Baktiono mengaku akan terus mengawal
kesepakatan dengan pemerintah Kota Tersebut. Apalagi, secara teknis
anggaran bantuan Operasional Daerah (Bopda) bagi setiap sekolah masih
kurang mencukupi, sehingga alokasinya diambilkan dari dana Dispendik.
Masduki
Toha, Anggota Komisi D menambahkan, selain gaji GTT belum sama dengan
UMK, kini banyak GTT yang dilengser alias dipecat perlahan-lahan. Di
antaranya dengan tidak memberikan jam mengajar kepda GTT yang
bersangkutan. Padahal, sesuai dengan ketentuannya seorang GGT yang
digaji APBD minimal harus mengajar selama 24 jam per minggu.
Kondisi
ini membuat para GTT di Pemkot Surabaya yang sudah masuk database dan
menunggu pengangkatan sebagai Pegawai Negeri Sipil (PNS) pusing tujuh
keliling. Mereka sering mengadu ke DPRD Surabaya agar mereka tidak
dilengser begitu saja. “Pengaduan GTT Pemkot ke kami seperti itu,”
ungkapnya.
Menurutnya, para GTT yang sudah masuk ke database
Pemkot dan menunggu pengakatan sebagai PNS lebih dari 100 orang. Bila
mereka tidak diberi jam mengajar atau diberi jam mengajar kurang dari 24
jam per minggu sudah tentu mereka terancam akan dipecat, karena tidak
memenuhi kuota jam ajar. “Kan itu sama saja para GTT itu dipecat
pelan-pelan dengan dicarikan alasan yang tepat untuk memecat mereka,”
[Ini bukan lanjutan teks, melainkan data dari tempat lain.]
theorem contentionStart_range (s : State) : KeepsRange s s.contentionStart := by
  unfold State.contentionStart
  split
  · next rest _ _ hq =>
    refine (setLbi_range fun h => ?_).trans (moveClaim_range _ _ _)
    rw [hq] at h
    exact Nat.le_of_succ_le h
  · exact .refl s

theorem returnFrame_range (s : State) (e : TxEntry) : KeepsRange s (s.returnFrame e) := by
  have hd : ∀ t : State, KeepsRange t (t.dropWaitingNotice e) := fun t =>
    .ite (fun _ => setLbi_range (List.length_filter_le _ _).trans) fun _ => .refl t
  exact (KeepsRange.of_only (setInFlight_only s none) (by decide)).trans ((moveClaim_range _ _ _).trans ((hd _).trans
    (enter_range _ _)))

theorem lostContention_range (s : State) (bit : Nat) (level : Bool) : KeepsRange s (s.lostContention bit level) := by
  unfold State.lostContention
  split
  · exact .ite (fun _ => returnFrame_range s _) fun _ => .refl s
  · exact .refl s

theorem badFrame_range (s : State) : KeepsRange s s.badFrame :=
  (count_range fun h => by simp_all [Counters.bounded, bump_le]).trans (latch_range _ _)

theorem transmitError_range (s : State) (bit : Nat) (level : Bool) : KeepsRange s (s.transmitError bit level) := by
  unfold State.transmitError
  split
  · exact .ite (fun _ => (badFrame_range s).trans ((returnFrame_range _ _).trans
      (.of_only (setErrorCounted_only _ true) (by decide)))) fun _ => .refl s
  · exact .refl s

theorem frameEnd_range (s : State) : KeepsRange s s.frameEnd :=
  .of_only (frameEnd_only s) (by decide)

theorem badReceived_range (s : State) (r : FrameRead) : KeepsRange s (s.badReceived r) :=
  .ite (fun _ => .ite (fun _ => frameEnd_range s) fun _ => (frameEnd_range s).trans (badFrame_range _)) fun _ => .refl s

theorem heardOther_range (s : State) (src : Address) : KeepsRange s (s.heardOther src) := by
  have hc : ∀ t : State, KeepsRange t (t.checkAddress src) := fun t => .ite
    (fun _ => (KeepsRange.of_only (setConflict_only t true) (by decide)).trans (latch_range _ _)) fun _ => .refl t
  exact (KeepsRange.of_only (setSilence_only s _) (by decide)).trans
    ((KeepsRange.of_only (endIsolation_only _) (by decide)).trans (hc _))

theorem completed_range (s : State) : KeepsRange s s.completed :=
  .of_only (completed_only s) (by decide)

theorem receive_range (s : State) (src : Address) (owner : State → State) (ho : ∀ t, KeepsRange t (owner t)) :
    KeepsRange s (s.receive src owner) :=
  .ite (fun _ => (frameEnd_range s).trans ((heardOther_range _ src).trans (ho _))) fun _ => .refl s

theorem receiveOr_range (s : State) (src : Address) (k : FrameKind) (b : List Byte) (echo owner : State → State)
    (he : ∀ t, KeepsRange t (echo t)) (ho : ∀ t, KeepsRange t (owner t)) :
    KeepsRange s (s.receiveOr src k b echo owner) :=
  .ite (fun _ => (completed_range s).trans (he _)) fun _ => receive_range s src owner ho

theorem receiveUnowned_range (s : State) (src : Address) (k : Nat) (b : List Byte) :
    KeepsRange s (s.receiveUnowned src k b) :=
  .ite (fun _ => completed_range s) fun _ => receive_range s src id .refl

theorem busIdleSeen_range (s : State) : KeepsRange s s.busIdleSeen := by
  have h : KeepsRange s { s with lbi := { s.lbi with receive := .idle } } := setLbi_range id
  exact .ite (fun _ => .ite (fun _ => h) fun _ => h.trans (sendTimedJoin_range _)) fun _ => .refl s

/-! ## Resets -/

theorem beginReset_range (s : State) : KeepsRange s s.beginReset := fun h =>
  { h with
    failures := fun i => by
      rw [beginReset_head]
      exact h.failures i }

theorem resetPin_range (s : State) : KeepsRange s s.resetPin := fun h =>
  { beginReset_range s h with
    queue := Nat.zero_le _
    learned := fun i => by
      rw [resetPin_learned]
      exact VerdictSlot.applyDue_inRange (h.learned i) }

theorem atPowerOn_inRange (now : Nat) (straps : Straps) : (State.atPowerOn now straps).InRange where
  records := Nat.zero_le _
  table := Nat.zero_le _
  awaiting := Nat.zero_le _
  queue := Nat.zero_le _
  counters := Counters.zero_bounded
  headCounters i := by
    show ((PerHead.all HeadCounters.zero).get i).bounded
    rw [PerHead.get_all]
    exact HeadCounters.zero_bounded
  learned i := by
    show ((PerHead.all VerdictSlot.atPowerOn).get i).inRange
    rw [PerHead.get_all]
    exact ⟨zero_in_trimRange.1, zero_in_trimRange.2, Nat.zero_le _⟩
  failures i := by
    show ((PerHead.all Head.atPowerOn).get i).driveFailures ≤ _
    rw [PerHead.get_all]
    exact Nat.zero_le _
  run := Nat.zero_lt_succ _
  ttu := ⟨Nat.zero_le _, Nat.le_refl _⟩

/-- A reset by the pin keeps counters, trims and dud counts (R13, R121, R125). -/
theorem afterPin_range (s : State) (straps : Straps) : KeepsRange s (s.afterPin straps) := fun h =>
  { h with
    records := Nat.zero_le _
    table := Nat.zero_le _
    awaiting := Nat.zero_le _
    queue := Nat.zero_le _
    learned := fun i => by
      show ((s.vu.slots.map VerdictSlot.afterPin).get i).inRange
      rw [PerHead.get_map]
      exact h.learned i
    failures := fun i => by
      show ((s.heads.map Head.afterPin).get i).driveFailures ≤ _
      rw [PerHead.get_map]
      exact Nat.zero_le _
    run := Nat.zero_lt_succ _
    ttu := ⟨Nat.zero_le _, Nat.le_refl _⟩ }

theorem resetEnd_range (s : State) (straps : Straps) : KeepsRange s (s.resetEnd straps) :=
  .ite (fun _ => .refl s) fun _ =>
    .ite (fun _ _ => { atPowerOn_inRange s.now straps with }) fun _ => afterPin_range s straps

/-! ## Every step -/

theorem fire_range (e : TimedEvent) (s : State) : KeepsRange s (e.fire s) := by
  cases e with
  | pitchTimeout => exact pitchTimeout_range s
  | coldStop => exact coldStop_range s
  | valveClose i => exact valveCloseTime_range s i
  | claimRetry i => exact claimRetry_range s i
  | drawExpiry src g => exact drawEntryExpiry_range s src g
  | holdExpiry => exact holdExpiry_range s
  | holdRenewal => exact holdRenewal_range s
  | stloSample => exact stloSample_range s
  | silence => exact silenceThreshold_range s
  | relistenEnd => exact .of_only (relistenEnd_only s) (by decide)
  | transactionEnd => exact transactionComplete_range s _
  | driveGrant => exact .of_only (driveGrant_only s) (by decide)
  | resultWait i => exact .of_only (resultWaitExpiry_only s i) (by simp [rangePieces, ofHeads])
  | verdictExpiry => exact verdictExpiry_range s
  | joinTimer => exact joinTimer_range s
  | joinWindow => exact joinWindowPass_range s

theorem ifJoined_range (s : State) (f : State → State) (hf : ∀ t, KeepsRange t (f t)) : KeepsRange s (s.ifJoined f) :=
  .ite (fun _ => hf s) fun _ => .refl s

theorem commandEffect_range (c : Instr) (s : State) : KeepsRange s (commandEffect c s) := by
  cases c with
  | forwardCount dt jp cp => exact ifJoined_range s (fun t => t.forwardCount jp cp) (forwardCount_range · jp cp)
  | reverseCount dt => exact ifJoined_range s _ reverseCount_range
  | illegalQuadratureStep dt => exact ifJoined_range s _ illegalStep_range
  | zeroMark dt jp cp => exact ifJoined_range s (fun t => t.zeroMark jp cp) (zeroMark_range · jp cp)
  | pitchTimeout dt => exact pitchTimeout_range s
  | coldStop dt => exact coldStop_range s
  | valveCloseTime dt i => exact valveCloseTime_range s i
  | jarRecord dt src p => exact receive_range s src (fun t => t.takeRecord src p) (takeRecord_range · src p)
  | drawClaim dt src p =>
    exact receiveOr_range s src _ _ (fun t => t.claimEcho p) (fun t => t.peerClaim src p) (claimEcho_range · p)
      (peerClaim_range · src p)
  | drawEnd dt src p =>
    exact receiveOr_range s src _ _ (fun t => t.drawEndEcho p.toNat) (fun t => t.peerDrawEnd src p.toNat)
      (drawEndEcho_range · p.toNat) (peerDrawEnd_range · src p.toNat)
  | steamHold dt src p =>
    exact receiveOr_range s src _ _ (fun t => t.takeHold .own p.toNat) (fun t => t.takeHold .peer p.toNat)
      (takeHold_range · .own p.toNat) (takeHold_range · .peer p.toNat)
  | claimRetry dt i => exact claimRetry_range s i
  | drawEntryExpiry dt src head => exact drawEntryExpiry_range s src head
  | holdExpiry dt => exact holdExpiry_range s
  | holdRenewal dt => exact holdRenewal_range s
  | stloFall r => exact (stloFilter_range s _ _).trans (stloSample_range _)
  | stloRise r => exact (stloFilter_range s _ _).trans (stloSample_range _)
  | silenceThreshold dt => exact silenceThreshold_range s
  | relistenEnd dt => exact .of_only (relistenEnd_only s) (by decide)
  | driveGrant dt => exact .of_only (driveGrant_only s) (by decide)
  | driveTransactionComplete dt reply => exact transactionComplete_range s reply
  | resultWaitExpiry dt i => exact .of_only (resultWaitExpiry_only s i) (by simp [rangePieces, ofHeads])
  | verdict dt src p => exact receive_range s src (fun t => t.takeVerdict src p) (takeVerdict_range · src p)
  | verdictExpiry dt => exact verdictExpiry_range s
  | headReturn dt src p => exact receive_range s src (fun t => t.takeReturn src p) (takeReturn_range · src p)
  | lineMode dt src p => exact receive_range s src (fun t => t.takeLineMode src p) (takeLineMode_range · src p)
  | lineClear dt src p => exact receive_range s src (fun t => t.takeLineClear src p) (takeLineClear_range · src p)
  | join dt src p => exact receiveOr_range s src _ _ _ (fun t => t.takeJoin src p) joinEcho_range (takeJoin_range · src p)
  | joinTimer dt => exact joinTimer_range s
  | joinWindowPass dt => exact joinWindowPass_range s
  | setup dt src p => exact receive_range s src (fun t => t.takeSetup src p) (takeSetup_range · src p)
  | profile dt src p => exact receive_range s src (fun t => t.takeProfile src p) (takeProfile_range · src p)
  | noticeClear dt src p =>
    exact receive_range s src (fun t => t.takeNoticeClear src p) fun t => .ite (fun _ => clearNotices_range t _) fun _ => .refl t
  | noticeMaskSet dt src p =>
    exact receive_range s src (fun t => t.takeMaskSet src p) fun t => .ite (fun _ => changeMask_range t _) fun _ => .refl t
  | noticeMaskClear dt src p =>
    exact receive_range s src (fun t => t.takeMaskClear src p) fun t => .ite (fun _ => changeMask_range t _) fun _ => .refl t
  | counterRequest dt src p => exact receive_range s src (fun t => t.takeRequest src p) (takeRequest_range · src p)
  | frameContentionStart dt => exact contentionStart_range s
  | lostContention r => exact lostContention_range s r.bit r.level
  | transmitError r => exact transmitError_range s r.bit r.level
  | badFrameReceived dt r => exact badReceived_range s r
  | unownedFrame dt src kind payload => exact receiveUnowned_range s src kind.toNat payload
  | busIdleSeen dt => exact busIdleSeen_range s
  | supplyLow dt => exact fun h => { beginReset_range s h with }
  | resetPin dt => exact resetPin_range s
  | resetEnd dt addr hcPins fh => exact resetEnd_range s _
  | startBit dt => exact .of_only (startBit_only s) (by decide)
  | contentionWon dt => exact .of_only (contentionWon_only s) (by decide)
  | joinEcho dt => exact .of_only (receiveJoinEcho_only s) (by decide)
tambah politisi PKB tersebut.
Kondisi seperti ini, lanjutnya, sudah tentu sangat ironis. Pasalnya, belakangan Pemkot butuh guru banyak.
Bahkan,
guru yang dibutuhkan mencapai ribuan, alasannya setiap tahun banyak
guru yang pensiun. Dari sekitar 800 PNS Pemkot yang pensiun setiap
tahunnya sekitar 25%-nya dari tenaga guru. Itu artinya ada sekitar 200
guru yang pensiun pert tahun.
Di sisi lain Pemerintah Pusat
belum memberikan jatah penerimaan PNS baru di bagi Surabaya dan seluruh
daerah di Indonesia. “Aneh kan, di satu sisi banyak guru yang pensiun,
tapi banyak GTT tidak diberikan jam mengajar,” terangnya.
Kalau
kondisi demikian terus dipertahankan Pemkot Surabaya, maka prestasi
peserta didik di kota ini bakal tidak akan lebih baik darik daerah lain.
Pasalnya, akan banyak guru yang berstatus PNS yang kelebihan jam
mengajar, sehingga fisik dan pikiran mereka cepat lelah. Akibatnya,
dalam melaksanakan tugasnya sebagai guru tidak maksimal.
Sementara
M Ikhsan, Kepala Dispendi Pemkot Surabaya mengatakan, dirinya akan
mengatur jam mengajar guru tidak tetap di setiap sekolah agar terpukul
rata setiap guru mendapat jam belajar-mengajar 24 jam penuh. Kendala
selama ini adalah setiap sekolah tidak dapat memberikan 24 jam bagi GTT,
karena itu dirinya akan berkoordinasi dengan seluruh sekolah di
Surabaya.
Sementara Ketua Forum GTT Surabaya, Eko Mardiono
mengaku siap mendukung keputusan teknis Pemkot dan DPRD Surabaya dan
akan mengawal hingga teknis penggajian guru tidak tetap sesuai
kesepakatan dalam hearing terealisasi. Sebab, gaji GTT sebelumnya cukup
memprihatinkan, yakni rata-rata di bawah Rp 1 juta.